-- ==== Sys2Proof/Machine/Get.lean ====
section
/-! DEFINITION. Finding and changing the parts of the state: contexts, masters, gatherings, cores, quires, folios,
nodes, passes, rays. A change of an absent part changes nothing. -/

namespace Sys2Proof.Machine

/-- Change every element that satisfies p. -/
def updWhere {α : Type} (p : α → Bool) (f : α → α) (l : List α) : List α := l.map fun x => if p x then f x else x

def State.ctx (s : State) (c : Nat) : Ctx := s.ctxs.getD c .initial
def State.setCtx (s : State) (c : Nat) (f : Ctx → Ctx) : State := { s with ctxs := s.ctxs.modify c f }
def State.master (s : State) (m : Nat) : Master := s.masters.getD m .initial
def State.setMaster (s : State) (m : Nat) (f : Master → Master) : State := { s with masters := s.masters.modify m f }
def State.gath (s : State) (g : Nat) : Gath := s.gaths.getD g .initial
def State.setGath (s : State) (g : Nat) (f : Gath → Gath) : State := { s with gaths := s.gaths.modify g f }
def State.core (s : State) (c : Nat) : Core := s.cores.getD c .initial
def State.setCore (s : State) (c : Nat) (f : Core → Core) : State := { s with cores := s.cores.modify c f }
def State.quire (s : State) (q : Slot) : Option Quire := s.quires.find? fun x => x.slot == q
def State.setQuire (s : State) (q : Slot) (f : Quire → Quire) : State :=
  { s with quires := updWhere (fun x => x.slot == q) f s.quires }
def State.folio (s : State) (i : Nat) : Option Folio := s.folios.find? fun x => x.id == i
def State.setFolio (s : State) (i : Nat) (f : Folio → Folio) : State :=
  { s with folios := updWhere (fun x => x.id == i) f s.folios }
def State.node (s : State) (i : Nat) : Option Node := s.nodes.find? fun x => x.id == i
def State.setNode (s : State) (i : Nat) (f : Node → Node) : State :=
  { s with nodes := updWhere (fun x => x.id == i) f s.nodes }
def State.pass (s : State) (i : Nat) : Option Pass := s.passes.find? fun x => x.id == i
def State.setPass (s : State) (i : Nat) (f : Pass → Pass) : State :=
  { s with passes := updWhere (fun x => x.id == i) f s.passes }
def State.ray (s : State) (c h : Nat) : Option Ray := s.rays.find? fun x => x.ctx == c && x.handle == h
def State.setRay (s : State) (c h : Nat) (f : Ray → Ray) : State :=
  { s with rays := updWhere (fun x => x.ctx == c && x.handle == h) f s.rays }

/-- The gathering of a device core. -/
def gathOf (core : Nat) : Nat := core / 4

/-- The folio of a resident quire. -/
def State.folioOf (s : State) (q : Slot) : Option Folio := (s.quire q).bind fun x => s.folio x.folio

/-- Moves put before the rest of the agenda. -/
def State.push (s : State) (ms : List Move) : State := { s with agenda := ms ++ s.agenda }

/-- Moves put after the rest of the agenda. -/
def State.later (s : State) (ms : List Move) : State := { s with agenda := s.agenda ++ ms }

/-- A new name. -/
def State.named (s : State) (f : Nat → State → State) : State := f s.nextId { s with nextId := s.nextId + 1 }

/-- A free choice that a rule permits: the next value of the uninterpreted sequence (log 2). -/
def State.choose (s : State) : Bool × State := (Config.choice s.fresh, { s with fresh := s.fresh + 1 })

/-- The interrupt of context c goes to its owner's vector c (R476). -/
def interrupt (s : State) (c : Nat) : State :=
  if (s.ctx c).v then
    s.setMaster (s.ctx c).master fun m => { m with msix := c :: m.msix.filter (· != c) }
  else s

end Sys2Proof.Machine
end

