/-- A gathering in RETAIN wakes to answer (R95). -/
def wakeGath (s : State) (a : Nat) : State := s.setGath a fun g => if g.sleep = .retain then { g with sleep := .awake } else g

/-- A region has a line in its sets. -/
def Region.has (r : Region) (line : Nat) : Bool := r.reads.contains line || r.writes.contains line

/-- A token of the line leaves the gathering: every region with the line in its sets aborts (R86). -/
def tokensLeave (s : State) (g line : Nat) : State :=
  { s with
    quires := updWhere (fun q => gathOf q.slot.core == g && (q.region.map fun r => r.has line).getD false)
      (fun q => strikeRegion q 2) s.quires }

/-- A store or a commit of quire `q` puts bytes into a line that other quires of its gathering hold in their
sets (R86). -/
def storeStrikes (s : State) (g line : Nat) (q : Option Slot) : State :=
  { s with
    quires := updWhere
      (fun x => gathOf x.slot.core == g && some x.slot != q && (x.region.map fun r => r.has line).getD false)
      (fun x => strikeRegion x 2) s.quires }

/-- The value of a line changes outside a gathering: a region elsewhere that read it without a token, at a window line or an NC
page, aborts (R130). -/
def awayStrikes (s : State) (g line : Nat) : State :=
  { s with
    quires := updWhere (fun x => gathOf x.slot.core != g && (x.region.map fun r => r.has line).getD false)
      (fun x => strikeRegion x 2) s.quires }

/-- Every region with the line in its sets aborts, except that of quire `q` (R86, R130). -/
def lineStrikes (s : State) (line : Nat) (q : Option Slot) : State :=
  { s with
    quires := updWhere (fun x => some x.slot != q && (x.region.map fun r => r.has line).getD false)
      (fun x => strikeRegion x 2) s.quires }

/-- Whether some byte of a half of the line is dirty at an agent (R76). -/
def halfDirty (s : State) (line k : Nat) : Bool := s.stale.any fun c => lineOf c.1 == line && c.1 % 128 / 64 == k

/-- Dirty data of the line has reached its home: the earlier contents are forgotten (R76), and at the bridge a dirty half held
in E goes to M (R98). -/
def cleanLine (s : State) (line : Nat) : State :=
  let up (k : Nat) (x : Mesi) : Mesi := if x = .e ∧ halfDirty s line k then .m else x
  { s with
    stale := s.stale.filter fun c => lineOf c.1 != line
    bridges := if isHost (line * 128) then updWhere (fun b => b.line == line) (fun b => { b with h0 := up 0 b.h0, h1 := up 1 b.h1 }) s.bridges
               else s.bridges }

/-- Dirty data of the line is lost: memory holds its earlier contents again (R73, R104, R409). -/
def loseLine (s : State) (line : Nat) : State :=
  { s with
    mem := memSetAll s.mem (s.stale.filter fun c => lineOf c.1 == line)
    stale := s.stale.filter fun c => lineOf c.1 != line }

/-- Send a message. -/
def sendMsg (s : State) (line src : Nat) (dst : Option Nat) (k : MsgKind) : State :=
  { s with
    msgs := s.msgs ++ [{ id := s.nextId, line := line, src := src, dst := dst, kind := k, sent := s.cycle, told := [] }]
    nextId := s.nextId + 1 }

/-- Tokens leave for an agent or for the home (R76): none are sent when there are none. A home notes who may hold them. -/
def sendTokens (s : State) (line src : Nat) (dst : Option Nat) (tok : Nat) (own data dirty : Bool) : State :=
  if tok = 0 then s
  else
    let fill : Bool := data && match dst with
      | some a => !(heldOf s a line).valid
      | none => false
    let s1 := sendMsg s line src dst (.tokens tok own data dirty fill)
    match dst with
    | some a => setHome s1 line fun h => { h with hold := (a :: h.hold).dedup }
    | none => s1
● ● ● ● ● ● ●
- Exercise description -
Transcribe, word for word, the data above from its first line through the line with "def State.gath (s", and include nothing else.

- Written solution -
-- ==== Sys2Proof/Machine/Get.lean ====
section
/-! DEFINITION. Finding and changing the parts of the state: contexts, masters, gatherings, cores, quires, folios,
nodes, passes, rays. A change of an absent part changes nothing. -/

namespace Sys2Proof.Machine

/-- Change every element that satisfies p. -/
def updWhere {α : Type} (p : α → Bool) (f : α → α) (l : List α) : List α := l.map fun x => if p x then f x else x

def State.ctx (s : State) (c : Nat) : Ctx := s.ctxs.getD c .initial
def State.setCtx (s : State) (c : Nat) (f : Ctx → Ctx) : State := { s with ctxs := s.ctxs.modify c f }
def State.master (s : State) (m : Nat) : Master := s.masters.getD m .initial
def State.setMaster (s : State) (m : Nat) (f : Master → Master) : State := { s with masters := s.masters.modify m f }
def State.gath (s : State) (g : Nat) : Gath := s.gaths.getD g .initial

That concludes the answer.